Try it => Among the entries below, find the line with "checkResetAck : Bool", then quote it and each following line up to and including the line with "issued (R99). -/", and nothing else.

Stored data
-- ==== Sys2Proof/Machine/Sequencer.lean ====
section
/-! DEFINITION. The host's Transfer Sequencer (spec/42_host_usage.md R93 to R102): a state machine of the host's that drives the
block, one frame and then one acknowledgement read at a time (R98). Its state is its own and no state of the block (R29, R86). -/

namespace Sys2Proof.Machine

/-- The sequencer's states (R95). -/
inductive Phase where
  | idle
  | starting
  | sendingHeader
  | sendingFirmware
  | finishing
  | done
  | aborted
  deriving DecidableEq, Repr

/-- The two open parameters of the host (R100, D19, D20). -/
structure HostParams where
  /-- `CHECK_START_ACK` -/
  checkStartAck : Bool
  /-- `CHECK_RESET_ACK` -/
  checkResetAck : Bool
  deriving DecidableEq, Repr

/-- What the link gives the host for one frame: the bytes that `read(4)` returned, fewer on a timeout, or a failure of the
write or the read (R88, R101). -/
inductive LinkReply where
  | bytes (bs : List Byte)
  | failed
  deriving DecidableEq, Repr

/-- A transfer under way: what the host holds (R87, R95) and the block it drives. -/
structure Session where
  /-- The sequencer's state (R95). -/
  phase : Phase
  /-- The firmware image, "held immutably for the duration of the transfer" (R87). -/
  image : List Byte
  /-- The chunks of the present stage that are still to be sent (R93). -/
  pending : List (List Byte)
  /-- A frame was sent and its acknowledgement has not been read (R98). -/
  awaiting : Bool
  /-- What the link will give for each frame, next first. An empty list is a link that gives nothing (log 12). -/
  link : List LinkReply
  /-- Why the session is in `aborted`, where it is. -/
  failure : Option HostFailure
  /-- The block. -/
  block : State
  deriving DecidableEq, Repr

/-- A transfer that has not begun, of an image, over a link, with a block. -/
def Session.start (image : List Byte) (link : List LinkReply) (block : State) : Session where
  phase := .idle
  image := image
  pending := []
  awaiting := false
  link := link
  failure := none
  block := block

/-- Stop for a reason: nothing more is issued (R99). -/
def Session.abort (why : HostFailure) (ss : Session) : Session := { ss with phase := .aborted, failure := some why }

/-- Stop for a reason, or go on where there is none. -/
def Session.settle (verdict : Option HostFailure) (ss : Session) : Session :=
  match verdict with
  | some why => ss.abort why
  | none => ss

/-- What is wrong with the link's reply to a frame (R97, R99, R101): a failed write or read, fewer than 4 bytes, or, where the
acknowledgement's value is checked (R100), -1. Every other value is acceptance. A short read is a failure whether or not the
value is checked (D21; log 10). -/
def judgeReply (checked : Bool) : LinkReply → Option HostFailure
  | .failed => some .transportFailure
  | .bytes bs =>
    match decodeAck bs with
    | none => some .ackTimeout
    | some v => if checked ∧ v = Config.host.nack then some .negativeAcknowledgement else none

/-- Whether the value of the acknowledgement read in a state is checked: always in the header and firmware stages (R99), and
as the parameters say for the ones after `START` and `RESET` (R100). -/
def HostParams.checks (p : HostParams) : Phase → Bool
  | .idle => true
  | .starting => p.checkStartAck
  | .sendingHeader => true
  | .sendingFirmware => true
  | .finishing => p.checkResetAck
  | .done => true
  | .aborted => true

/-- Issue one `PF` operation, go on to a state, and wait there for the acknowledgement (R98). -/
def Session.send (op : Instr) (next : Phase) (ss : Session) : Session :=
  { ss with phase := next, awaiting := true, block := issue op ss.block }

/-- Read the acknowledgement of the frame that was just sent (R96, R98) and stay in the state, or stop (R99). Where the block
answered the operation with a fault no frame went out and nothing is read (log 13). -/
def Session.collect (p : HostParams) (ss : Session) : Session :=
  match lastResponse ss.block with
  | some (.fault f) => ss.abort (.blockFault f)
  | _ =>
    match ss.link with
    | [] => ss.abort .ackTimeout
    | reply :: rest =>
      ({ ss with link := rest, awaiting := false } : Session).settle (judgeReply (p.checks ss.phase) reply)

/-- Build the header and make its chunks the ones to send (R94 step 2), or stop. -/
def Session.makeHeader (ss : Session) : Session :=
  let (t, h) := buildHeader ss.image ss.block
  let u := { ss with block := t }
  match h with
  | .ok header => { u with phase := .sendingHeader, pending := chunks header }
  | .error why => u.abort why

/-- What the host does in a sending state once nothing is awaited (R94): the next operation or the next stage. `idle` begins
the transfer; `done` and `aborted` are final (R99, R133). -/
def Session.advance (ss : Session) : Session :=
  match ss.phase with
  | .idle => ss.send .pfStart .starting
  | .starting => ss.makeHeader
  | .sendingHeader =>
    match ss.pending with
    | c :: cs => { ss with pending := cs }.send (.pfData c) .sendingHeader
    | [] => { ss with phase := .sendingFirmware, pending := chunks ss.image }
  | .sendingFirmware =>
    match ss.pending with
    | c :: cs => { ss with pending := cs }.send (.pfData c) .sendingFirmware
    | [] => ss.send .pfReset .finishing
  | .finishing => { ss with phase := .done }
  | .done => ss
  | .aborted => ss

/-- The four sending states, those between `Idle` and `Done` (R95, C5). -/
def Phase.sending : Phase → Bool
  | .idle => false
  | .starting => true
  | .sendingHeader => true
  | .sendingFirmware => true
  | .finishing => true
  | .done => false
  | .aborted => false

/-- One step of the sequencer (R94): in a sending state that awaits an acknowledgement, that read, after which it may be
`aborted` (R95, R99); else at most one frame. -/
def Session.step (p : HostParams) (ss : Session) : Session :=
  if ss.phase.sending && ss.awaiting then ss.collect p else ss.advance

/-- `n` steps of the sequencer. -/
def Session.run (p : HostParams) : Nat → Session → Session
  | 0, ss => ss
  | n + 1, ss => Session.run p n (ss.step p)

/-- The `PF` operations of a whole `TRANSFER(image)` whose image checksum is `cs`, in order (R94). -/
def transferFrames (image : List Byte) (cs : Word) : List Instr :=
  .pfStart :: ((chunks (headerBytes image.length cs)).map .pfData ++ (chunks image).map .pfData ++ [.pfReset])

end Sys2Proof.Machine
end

Task output =>
  checkResetAck : Bool
  deriving DecidableEq, Repr

/-- What the link gives the host for one frame: the bytes that `read(4)` returned, fewer on a timeout, or a failure of the
write or the read (R88, R101). -/
inductive LinkReply where
  | bytes (bs : List Byte)
  | failed
  deriving DecidableEq, Repr

/-- A transfer under way: what the host holds (R87, R95) and the block it drives. -/
structure Session where
  /-- The sequencer's state (R95). -/
  phase : Phase
  /-- The firmware image, "held immutably for the duration of the transfer" (R87). -/
  image : List Byte
  /-- The chunks of the present stage that are still to be sent (R93). -/
  pending : List (List Byte)
  /-- A frame was sent and its acknowledgement has not been read (R98). -/
  awaiting : Bool
  /-- What the link will give for each frame, next first. An empty list is a link that gives nothing (log 12). -/
  link : List LinkReply
  /-- Why the session is in `aborted`, where it is. -/
  failure : Option HostFailure
  /-- The block. -/
  block : State
  deriving DecidableEq, Repr

/-- A transfer that has not begun, of an image, over a link, with a block. -/
def Session.start (image : List Byte) (link : List LinkReply) (block : State) : Session where
  phase := .idle
  image := image
  pending := []
  awaiting := false
  link := link
  failure := none
  block := block

/-- Stop for a reason: nothing more is issued (R99). -/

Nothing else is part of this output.